The data
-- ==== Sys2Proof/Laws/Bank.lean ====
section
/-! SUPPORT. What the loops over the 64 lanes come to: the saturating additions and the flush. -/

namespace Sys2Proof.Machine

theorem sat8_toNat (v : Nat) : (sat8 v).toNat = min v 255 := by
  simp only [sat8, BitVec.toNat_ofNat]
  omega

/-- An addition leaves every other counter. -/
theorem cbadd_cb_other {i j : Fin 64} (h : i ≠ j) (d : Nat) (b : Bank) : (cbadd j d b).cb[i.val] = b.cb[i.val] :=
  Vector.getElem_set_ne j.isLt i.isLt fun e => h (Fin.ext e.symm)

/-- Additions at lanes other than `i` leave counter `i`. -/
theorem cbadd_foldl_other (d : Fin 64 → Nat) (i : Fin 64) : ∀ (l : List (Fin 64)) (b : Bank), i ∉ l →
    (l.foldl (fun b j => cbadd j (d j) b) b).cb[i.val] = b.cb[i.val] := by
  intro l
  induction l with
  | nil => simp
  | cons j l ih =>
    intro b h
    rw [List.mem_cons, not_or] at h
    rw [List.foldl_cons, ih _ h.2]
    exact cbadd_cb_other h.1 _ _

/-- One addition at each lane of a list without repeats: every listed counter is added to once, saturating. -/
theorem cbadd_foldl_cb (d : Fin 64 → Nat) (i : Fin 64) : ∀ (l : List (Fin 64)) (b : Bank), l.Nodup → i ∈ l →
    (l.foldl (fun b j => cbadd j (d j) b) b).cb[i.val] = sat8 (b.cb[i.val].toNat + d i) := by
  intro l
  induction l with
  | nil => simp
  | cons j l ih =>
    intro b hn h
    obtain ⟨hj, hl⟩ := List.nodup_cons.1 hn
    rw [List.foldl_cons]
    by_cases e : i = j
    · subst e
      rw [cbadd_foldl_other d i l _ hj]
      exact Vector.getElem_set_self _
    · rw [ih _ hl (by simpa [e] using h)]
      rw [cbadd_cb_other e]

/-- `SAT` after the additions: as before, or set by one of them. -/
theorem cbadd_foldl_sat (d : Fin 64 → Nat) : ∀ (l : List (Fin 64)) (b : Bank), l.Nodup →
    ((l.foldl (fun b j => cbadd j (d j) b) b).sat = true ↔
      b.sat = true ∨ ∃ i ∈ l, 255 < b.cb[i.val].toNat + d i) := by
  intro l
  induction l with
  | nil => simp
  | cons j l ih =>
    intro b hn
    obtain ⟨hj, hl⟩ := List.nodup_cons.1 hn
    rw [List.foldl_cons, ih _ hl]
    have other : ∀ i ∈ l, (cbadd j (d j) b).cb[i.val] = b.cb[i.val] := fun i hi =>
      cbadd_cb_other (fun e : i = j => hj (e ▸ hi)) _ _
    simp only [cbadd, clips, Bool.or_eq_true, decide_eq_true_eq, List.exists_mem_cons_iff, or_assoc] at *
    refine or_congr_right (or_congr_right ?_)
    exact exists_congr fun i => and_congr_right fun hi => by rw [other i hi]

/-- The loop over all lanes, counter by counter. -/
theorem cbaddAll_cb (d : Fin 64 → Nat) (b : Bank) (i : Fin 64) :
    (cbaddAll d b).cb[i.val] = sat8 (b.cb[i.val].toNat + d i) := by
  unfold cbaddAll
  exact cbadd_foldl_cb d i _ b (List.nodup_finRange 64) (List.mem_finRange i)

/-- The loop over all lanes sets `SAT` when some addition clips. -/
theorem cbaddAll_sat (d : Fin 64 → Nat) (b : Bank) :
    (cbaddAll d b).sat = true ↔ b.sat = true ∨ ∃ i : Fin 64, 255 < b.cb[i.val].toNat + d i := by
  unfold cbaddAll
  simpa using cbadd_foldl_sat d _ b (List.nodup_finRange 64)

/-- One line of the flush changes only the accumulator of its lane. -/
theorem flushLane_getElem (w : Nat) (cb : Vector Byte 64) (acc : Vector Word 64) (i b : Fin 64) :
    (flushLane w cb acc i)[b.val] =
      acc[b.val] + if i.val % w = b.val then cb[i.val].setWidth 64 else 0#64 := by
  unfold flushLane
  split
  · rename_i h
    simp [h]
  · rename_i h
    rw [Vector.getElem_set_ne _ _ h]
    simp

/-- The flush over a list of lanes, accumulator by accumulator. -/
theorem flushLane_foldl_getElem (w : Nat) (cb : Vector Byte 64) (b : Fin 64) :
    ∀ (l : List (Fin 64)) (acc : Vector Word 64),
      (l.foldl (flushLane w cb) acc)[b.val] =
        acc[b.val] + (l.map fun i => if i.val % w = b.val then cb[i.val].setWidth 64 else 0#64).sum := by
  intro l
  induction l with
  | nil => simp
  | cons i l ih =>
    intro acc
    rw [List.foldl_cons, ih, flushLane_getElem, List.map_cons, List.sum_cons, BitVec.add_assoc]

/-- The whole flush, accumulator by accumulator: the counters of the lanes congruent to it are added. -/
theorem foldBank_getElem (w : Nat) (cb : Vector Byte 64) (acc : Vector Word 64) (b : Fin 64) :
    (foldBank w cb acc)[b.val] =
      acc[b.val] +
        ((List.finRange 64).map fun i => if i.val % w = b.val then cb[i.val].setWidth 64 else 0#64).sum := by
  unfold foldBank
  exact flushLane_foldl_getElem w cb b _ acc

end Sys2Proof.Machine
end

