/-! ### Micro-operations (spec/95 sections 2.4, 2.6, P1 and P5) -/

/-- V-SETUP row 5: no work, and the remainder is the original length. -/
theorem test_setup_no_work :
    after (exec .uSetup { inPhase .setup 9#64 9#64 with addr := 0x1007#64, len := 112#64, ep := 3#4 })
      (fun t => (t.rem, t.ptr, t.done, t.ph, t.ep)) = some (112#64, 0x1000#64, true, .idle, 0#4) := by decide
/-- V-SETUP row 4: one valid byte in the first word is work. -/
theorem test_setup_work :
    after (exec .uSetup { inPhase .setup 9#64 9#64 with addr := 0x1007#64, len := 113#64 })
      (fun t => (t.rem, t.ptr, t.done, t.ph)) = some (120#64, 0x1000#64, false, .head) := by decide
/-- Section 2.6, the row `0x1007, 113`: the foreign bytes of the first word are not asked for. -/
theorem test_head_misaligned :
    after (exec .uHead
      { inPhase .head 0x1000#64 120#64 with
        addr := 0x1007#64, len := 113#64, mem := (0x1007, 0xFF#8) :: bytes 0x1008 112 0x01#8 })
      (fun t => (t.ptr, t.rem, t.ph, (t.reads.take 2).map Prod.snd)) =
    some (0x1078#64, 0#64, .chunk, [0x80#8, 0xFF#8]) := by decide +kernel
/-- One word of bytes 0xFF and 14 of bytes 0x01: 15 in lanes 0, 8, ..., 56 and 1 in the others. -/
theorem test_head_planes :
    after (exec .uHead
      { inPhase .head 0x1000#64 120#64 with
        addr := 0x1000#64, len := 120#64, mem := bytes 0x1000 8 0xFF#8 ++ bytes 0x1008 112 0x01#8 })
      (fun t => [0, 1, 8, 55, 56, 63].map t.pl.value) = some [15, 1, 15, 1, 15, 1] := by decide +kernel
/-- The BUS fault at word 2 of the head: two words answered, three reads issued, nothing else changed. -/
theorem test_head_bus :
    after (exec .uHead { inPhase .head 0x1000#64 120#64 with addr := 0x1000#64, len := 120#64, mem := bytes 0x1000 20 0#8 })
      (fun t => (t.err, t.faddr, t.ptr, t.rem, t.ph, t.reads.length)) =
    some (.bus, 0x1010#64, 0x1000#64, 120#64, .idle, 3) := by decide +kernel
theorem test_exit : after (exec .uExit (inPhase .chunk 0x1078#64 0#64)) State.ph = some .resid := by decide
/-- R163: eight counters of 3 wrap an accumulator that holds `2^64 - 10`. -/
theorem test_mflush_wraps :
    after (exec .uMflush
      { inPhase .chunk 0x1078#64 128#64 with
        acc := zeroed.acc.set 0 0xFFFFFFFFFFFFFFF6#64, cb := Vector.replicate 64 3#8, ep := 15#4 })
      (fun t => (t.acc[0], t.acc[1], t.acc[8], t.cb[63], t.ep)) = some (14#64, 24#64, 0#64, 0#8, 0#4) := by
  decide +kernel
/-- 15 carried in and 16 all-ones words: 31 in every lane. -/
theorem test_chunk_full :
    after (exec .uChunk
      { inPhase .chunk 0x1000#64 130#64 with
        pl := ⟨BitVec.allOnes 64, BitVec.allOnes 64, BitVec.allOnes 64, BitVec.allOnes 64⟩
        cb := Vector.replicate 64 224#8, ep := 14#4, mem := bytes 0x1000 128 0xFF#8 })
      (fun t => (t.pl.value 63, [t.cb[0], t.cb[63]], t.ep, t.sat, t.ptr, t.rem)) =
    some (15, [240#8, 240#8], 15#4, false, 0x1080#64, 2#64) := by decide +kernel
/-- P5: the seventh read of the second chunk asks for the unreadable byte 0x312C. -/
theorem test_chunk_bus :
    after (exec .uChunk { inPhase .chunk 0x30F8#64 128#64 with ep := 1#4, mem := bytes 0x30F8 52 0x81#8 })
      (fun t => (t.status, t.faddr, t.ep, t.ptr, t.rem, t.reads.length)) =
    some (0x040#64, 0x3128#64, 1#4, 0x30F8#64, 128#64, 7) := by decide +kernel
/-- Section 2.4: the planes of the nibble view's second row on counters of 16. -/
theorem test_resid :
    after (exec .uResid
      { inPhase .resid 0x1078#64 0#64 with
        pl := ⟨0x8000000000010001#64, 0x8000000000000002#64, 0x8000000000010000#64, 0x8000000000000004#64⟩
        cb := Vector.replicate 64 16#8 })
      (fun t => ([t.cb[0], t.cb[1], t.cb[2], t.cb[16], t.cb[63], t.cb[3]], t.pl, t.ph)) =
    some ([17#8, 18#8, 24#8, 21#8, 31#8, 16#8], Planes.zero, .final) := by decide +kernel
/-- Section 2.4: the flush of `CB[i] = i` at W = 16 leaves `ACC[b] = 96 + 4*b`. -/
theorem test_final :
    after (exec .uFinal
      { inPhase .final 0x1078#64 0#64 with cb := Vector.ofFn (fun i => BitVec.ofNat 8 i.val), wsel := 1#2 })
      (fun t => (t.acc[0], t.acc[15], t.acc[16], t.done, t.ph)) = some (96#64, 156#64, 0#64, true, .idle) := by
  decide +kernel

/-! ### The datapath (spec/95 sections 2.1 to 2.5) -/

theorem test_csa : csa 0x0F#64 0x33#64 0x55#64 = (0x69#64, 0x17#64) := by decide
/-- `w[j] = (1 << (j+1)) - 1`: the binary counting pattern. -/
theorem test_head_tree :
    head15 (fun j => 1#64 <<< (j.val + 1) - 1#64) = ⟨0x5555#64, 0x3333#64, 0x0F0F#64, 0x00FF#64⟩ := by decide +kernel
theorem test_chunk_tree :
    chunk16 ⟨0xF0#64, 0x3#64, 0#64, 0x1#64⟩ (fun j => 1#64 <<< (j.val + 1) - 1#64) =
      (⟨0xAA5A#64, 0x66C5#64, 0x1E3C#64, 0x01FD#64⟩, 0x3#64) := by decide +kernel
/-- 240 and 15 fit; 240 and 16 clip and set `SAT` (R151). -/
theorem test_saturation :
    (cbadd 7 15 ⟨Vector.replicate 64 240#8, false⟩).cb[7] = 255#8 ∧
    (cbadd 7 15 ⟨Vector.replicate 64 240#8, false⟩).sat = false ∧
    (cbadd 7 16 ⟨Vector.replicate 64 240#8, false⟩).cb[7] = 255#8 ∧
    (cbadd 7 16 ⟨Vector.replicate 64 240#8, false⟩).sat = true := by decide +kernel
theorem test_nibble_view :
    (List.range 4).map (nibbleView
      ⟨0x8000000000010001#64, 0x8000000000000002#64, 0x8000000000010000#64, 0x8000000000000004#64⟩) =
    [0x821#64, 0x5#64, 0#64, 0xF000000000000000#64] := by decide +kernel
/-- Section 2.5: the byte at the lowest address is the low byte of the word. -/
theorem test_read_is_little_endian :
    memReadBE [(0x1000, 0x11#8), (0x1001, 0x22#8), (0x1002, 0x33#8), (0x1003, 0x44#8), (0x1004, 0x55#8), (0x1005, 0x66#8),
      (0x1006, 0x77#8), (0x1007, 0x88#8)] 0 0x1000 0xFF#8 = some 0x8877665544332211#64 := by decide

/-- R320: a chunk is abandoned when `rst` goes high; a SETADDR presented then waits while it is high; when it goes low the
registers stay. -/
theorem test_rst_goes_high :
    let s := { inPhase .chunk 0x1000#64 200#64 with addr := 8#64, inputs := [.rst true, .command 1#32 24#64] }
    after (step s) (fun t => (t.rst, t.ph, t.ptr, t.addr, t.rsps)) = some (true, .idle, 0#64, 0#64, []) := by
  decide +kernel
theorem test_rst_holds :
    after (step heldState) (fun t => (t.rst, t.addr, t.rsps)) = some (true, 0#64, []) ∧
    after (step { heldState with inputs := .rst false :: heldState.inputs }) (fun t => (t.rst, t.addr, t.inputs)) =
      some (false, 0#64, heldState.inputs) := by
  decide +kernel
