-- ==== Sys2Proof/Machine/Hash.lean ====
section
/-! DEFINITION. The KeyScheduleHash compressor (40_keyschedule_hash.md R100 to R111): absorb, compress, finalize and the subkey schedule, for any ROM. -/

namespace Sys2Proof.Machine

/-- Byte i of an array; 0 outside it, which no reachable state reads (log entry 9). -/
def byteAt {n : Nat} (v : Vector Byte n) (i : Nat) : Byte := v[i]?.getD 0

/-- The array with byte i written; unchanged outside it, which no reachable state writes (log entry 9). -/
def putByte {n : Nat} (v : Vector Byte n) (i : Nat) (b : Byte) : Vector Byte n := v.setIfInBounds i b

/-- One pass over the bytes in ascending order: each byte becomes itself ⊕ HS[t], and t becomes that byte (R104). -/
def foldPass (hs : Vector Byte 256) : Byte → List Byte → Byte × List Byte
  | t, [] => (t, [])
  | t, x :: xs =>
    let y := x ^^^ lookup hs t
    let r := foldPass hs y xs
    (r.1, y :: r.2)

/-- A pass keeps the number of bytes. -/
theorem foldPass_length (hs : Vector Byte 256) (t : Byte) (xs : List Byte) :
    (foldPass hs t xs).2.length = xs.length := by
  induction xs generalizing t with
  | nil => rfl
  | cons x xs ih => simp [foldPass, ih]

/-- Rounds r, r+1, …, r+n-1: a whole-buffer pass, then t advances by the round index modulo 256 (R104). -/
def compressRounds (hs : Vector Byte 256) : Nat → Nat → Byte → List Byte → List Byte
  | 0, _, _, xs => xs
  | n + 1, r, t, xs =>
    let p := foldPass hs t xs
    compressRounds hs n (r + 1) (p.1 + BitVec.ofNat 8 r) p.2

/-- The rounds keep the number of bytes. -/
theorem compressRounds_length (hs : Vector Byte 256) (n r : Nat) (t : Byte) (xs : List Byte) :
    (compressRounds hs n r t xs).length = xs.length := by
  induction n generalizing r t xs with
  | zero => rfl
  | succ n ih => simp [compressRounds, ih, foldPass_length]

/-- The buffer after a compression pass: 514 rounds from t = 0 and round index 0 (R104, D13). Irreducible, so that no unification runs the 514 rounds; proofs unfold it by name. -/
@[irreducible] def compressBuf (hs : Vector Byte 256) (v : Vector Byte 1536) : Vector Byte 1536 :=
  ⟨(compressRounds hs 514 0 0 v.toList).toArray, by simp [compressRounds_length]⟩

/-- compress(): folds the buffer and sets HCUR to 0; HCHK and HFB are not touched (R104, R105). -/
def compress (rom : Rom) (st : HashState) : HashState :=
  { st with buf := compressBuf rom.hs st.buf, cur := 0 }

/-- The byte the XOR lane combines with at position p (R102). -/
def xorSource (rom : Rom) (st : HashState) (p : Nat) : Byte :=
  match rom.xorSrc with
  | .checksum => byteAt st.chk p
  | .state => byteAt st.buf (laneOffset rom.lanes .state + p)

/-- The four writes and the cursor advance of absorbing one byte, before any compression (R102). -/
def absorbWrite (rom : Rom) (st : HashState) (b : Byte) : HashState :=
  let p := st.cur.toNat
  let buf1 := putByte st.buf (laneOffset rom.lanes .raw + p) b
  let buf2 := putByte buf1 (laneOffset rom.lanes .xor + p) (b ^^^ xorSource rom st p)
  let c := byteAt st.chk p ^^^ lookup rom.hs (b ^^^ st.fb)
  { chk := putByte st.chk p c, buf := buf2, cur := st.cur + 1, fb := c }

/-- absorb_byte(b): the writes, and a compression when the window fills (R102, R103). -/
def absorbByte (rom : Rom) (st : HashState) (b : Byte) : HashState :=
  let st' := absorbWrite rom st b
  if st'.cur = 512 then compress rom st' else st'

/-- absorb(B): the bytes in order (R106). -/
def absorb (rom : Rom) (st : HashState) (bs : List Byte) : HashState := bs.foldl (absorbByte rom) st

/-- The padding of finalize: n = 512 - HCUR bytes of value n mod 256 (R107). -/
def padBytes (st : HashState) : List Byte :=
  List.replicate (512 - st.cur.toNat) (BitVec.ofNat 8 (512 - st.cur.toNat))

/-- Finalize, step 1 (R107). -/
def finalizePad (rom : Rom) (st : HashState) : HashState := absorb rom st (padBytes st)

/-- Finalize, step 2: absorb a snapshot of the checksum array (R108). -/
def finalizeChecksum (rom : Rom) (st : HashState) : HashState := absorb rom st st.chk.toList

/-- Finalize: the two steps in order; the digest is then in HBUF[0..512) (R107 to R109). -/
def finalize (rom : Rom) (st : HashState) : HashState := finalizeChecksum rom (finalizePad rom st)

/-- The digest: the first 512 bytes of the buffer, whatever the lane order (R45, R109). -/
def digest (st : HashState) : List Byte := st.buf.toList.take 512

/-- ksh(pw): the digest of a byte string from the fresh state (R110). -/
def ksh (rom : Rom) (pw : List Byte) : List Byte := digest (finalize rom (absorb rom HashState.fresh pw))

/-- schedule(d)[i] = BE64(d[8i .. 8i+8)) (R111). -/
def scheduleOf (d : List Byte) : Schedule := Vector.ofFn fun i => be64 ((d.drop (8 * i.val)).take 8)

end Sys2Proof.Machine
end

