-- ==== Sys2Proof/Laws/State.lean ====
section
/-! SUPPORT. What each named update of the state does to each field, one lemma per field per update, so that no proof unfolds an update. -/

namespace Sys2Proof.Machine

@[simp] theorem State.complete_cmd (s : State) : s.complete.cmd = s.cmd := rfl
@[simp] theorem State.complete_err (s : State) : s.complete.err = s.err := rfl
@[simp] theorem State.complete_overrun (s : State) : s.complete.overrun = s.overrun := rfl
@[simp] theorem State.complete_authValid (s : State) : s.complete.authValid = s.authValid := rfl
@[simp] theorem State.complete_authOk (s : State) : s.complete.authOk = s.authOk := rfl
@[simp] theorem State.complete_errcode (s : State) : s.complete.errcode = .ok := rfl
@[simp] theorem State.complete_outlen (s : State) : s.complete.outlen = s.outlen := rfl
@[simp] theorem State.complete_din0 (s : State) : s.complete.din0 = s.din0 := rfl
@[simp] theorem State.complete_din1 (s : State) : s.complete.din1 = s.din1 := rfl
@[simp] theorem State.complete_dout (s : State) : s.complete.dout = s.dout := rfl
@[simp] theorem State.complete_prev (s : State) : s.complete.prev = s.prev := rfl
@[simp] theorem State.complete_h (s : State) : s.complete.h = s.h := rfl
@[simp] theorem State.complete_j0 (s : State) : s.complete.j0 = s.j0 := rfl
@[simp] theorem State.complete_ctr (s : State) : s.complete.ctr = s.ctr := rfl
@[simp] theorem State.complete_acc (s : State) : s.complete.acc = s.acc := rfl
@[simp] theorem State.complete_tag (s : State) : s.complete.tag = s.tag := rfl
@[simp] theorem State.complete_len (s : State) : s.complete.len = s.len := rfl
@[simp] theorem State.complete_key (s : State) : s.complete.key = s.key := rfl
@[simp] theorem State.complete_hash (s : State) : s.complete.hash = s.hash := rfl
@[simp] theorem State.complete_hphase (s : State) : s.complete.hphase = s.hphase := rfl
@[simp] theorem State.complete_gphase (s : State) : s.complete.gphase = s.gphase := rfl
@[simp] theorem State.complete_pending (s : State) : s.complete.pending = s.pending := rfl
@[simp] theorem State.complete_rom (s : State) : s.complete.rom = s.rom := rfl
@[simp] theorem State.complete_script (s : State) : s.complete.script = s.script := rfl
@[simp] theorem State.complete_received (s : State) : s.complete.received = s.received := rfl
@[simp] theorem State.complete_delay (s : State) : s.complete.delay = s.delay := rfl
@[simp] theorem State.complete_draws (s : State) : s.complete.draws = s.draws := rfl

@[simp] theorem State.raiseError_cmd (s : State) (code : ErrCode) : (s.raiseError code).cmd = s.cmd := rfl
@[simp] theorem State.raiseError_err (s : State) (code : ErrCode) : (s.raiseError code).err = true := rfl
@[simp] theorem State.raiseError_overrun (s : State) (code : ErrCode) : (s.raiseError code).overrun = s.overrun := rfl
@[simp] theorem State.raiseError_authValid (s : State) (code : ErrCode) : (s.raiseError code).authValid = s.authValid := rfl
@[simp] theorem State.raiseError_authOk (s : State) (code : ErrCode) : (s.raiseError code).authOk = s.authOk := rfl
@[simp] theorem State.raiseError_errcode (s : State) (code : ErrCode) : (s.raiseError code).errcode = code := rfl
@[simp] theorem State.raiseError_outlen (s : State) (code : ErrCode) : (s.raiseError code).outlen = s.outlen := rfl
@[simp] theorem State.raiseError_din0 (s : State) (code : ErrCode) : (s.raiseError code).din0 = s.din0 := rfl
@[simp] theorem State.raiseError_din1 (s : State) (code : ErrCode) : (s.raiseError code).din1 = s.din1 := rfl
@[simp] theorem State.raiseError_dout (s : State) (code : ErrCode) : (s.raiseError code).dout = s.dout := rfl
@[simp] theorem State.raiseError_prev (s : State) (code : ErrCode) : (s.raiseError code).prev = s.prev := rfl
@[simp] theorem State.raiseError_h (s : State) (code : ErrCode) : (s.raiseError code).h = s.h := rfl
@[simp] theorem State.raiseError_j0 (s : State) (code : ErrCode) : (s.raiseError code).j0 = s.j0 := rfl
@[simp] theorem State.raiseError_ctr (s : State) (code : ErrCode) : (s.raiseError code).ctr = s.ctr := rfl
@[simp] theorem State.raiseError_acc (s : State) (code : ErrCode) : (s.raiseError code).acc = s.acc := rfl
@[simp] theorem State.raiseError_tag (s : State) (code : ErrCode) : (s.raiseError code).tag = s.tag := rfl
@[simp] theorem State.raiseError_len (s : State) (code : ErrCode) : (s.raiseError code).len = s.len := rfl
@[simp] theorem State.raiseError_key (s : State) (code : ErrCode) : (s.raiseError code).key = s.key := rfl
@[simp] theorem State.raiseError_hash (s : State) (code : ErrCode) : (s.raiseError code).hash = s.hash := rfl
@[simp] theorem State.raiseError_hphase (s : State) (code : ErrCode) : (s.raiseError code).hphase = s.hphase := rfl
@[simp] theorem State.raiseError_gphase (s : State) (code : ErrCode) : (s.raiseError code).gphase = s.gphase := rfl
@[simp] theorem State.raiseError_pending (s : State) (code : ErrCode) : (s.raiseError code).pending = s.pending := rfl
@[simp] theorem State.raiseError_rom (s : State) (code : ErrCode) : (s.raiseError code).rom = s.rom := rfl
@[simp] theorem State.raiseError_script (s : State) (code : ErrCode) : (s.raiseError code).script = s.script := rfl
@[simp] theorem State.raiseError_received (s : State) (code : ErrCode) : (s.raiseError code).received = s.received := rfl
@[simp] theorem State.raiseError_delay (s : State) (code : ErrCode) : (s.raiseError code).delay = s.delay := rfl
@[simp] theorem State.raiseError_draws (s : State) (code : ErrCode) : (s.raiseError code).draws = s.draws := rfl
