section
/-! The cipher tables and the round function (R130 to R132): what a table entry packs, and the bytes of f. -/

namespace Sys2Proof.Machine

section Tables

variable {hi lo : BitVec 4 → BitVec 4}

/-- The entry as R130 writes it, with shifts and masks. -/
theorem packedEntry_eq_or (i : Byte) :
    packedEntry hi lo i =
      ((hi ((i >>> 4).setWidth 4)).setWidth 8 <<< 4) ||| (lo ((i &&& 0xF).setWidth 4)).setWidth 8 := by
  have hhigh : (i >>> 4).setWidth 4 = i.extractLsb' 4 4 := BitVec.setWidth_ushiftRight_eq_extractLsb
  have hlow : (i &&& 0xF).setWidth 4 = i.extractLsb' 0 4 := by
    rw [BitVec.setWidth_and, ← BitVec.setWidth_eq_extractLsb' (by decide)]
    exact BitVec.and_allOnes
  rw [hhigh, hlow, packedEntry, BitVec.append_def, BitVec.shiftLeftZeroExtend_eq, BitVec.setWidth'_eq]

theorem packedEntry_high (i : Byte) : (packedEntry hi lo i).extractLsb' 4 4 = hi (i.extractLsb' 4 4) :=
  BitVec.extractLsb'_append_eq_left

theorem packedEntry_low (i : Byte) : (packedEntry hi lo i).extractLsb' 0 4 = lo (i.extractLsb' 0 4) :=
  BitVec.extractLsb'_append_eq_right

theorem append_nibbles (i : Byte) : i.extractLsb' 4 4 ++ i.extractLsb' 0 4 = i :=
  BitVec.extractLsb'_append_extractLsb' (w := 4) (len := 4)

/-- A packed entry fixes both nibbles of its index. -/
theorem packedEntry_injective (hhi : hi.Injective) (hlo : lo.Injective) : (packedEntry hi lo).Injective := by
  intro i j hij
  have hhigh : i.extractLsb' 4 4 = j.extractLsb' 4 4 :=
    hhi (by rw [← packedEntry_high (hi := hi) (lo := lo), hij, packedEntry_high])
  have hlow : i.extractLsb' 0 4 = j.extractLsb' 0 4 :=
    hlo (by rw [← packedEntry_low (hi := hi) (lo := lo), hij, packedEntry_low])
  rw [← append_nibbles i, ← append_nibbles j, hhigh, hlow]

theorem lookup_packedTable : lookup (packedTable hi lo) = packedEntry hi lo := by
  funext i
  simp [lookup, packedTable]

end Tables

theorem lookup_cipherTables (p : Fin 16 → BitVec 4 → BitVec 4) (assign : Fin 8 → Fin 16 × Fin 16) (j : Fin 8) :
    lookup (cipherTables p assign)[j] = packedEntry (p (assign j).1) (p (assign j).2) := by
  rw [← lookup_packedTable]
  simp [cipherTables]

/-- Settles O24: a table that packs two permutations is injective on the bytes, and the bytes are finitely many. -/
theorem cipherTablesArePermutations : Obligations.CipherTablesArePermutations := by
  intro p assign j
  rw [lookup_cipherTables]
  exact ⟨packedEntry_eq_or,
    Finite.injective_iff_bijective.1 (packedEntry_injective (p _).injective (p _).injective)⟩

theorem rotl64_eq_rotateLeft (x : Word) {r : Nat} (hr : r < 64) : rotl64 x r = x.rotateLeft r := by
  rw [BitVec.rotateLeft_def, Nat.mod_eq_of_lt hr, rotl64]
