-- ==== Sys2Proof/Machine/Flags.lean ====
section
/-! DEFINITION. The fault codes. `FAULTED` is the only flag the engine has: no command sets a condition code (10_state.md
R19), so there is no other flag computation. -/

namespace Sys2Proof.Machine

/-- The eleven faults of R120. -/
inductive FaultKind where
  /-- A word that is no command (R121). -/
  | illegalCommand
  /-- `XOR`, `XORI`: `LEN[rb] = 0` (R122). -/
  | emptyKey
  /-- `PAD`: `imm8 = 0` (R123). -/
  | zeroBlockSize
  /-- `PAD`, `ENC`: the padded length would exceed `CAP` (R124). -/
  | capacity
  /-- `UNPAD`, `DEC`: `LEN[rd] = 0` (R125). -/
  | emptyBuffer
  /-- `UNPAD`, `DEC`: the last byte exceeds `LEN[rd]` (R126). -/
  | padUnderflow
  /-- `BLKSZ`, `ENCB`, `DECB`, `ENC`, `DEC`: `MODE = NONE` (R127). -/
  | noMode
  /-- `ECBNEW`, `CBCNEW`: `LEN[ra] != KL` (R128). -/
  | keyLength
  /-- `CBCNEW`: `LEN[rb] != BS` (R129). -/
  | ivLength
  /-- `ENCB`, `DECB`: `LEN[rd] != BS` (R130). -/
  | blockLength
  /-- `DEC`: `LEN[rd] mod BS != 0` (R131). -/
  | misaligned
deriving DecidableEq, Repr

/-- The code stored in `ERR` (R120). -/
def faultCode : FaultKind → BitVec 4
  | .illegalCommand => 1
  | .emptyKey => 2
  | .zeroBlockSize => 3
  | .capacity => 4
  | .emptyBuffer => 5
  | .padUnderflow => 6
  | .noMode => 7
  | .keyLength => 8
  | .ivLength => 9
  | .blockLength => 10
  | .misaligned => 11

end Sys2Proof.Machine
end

The task
Every line of the listing that holds the word "fresh" is to be found and copied.

Written answer
/-- ksh(pw): the digest of a byte string from the fresh state (R110). -/
def ksh (rom : Rom) (pw : List Byte) : List Byte := digest (finalize rom (absorb rom HashState.fresh pw))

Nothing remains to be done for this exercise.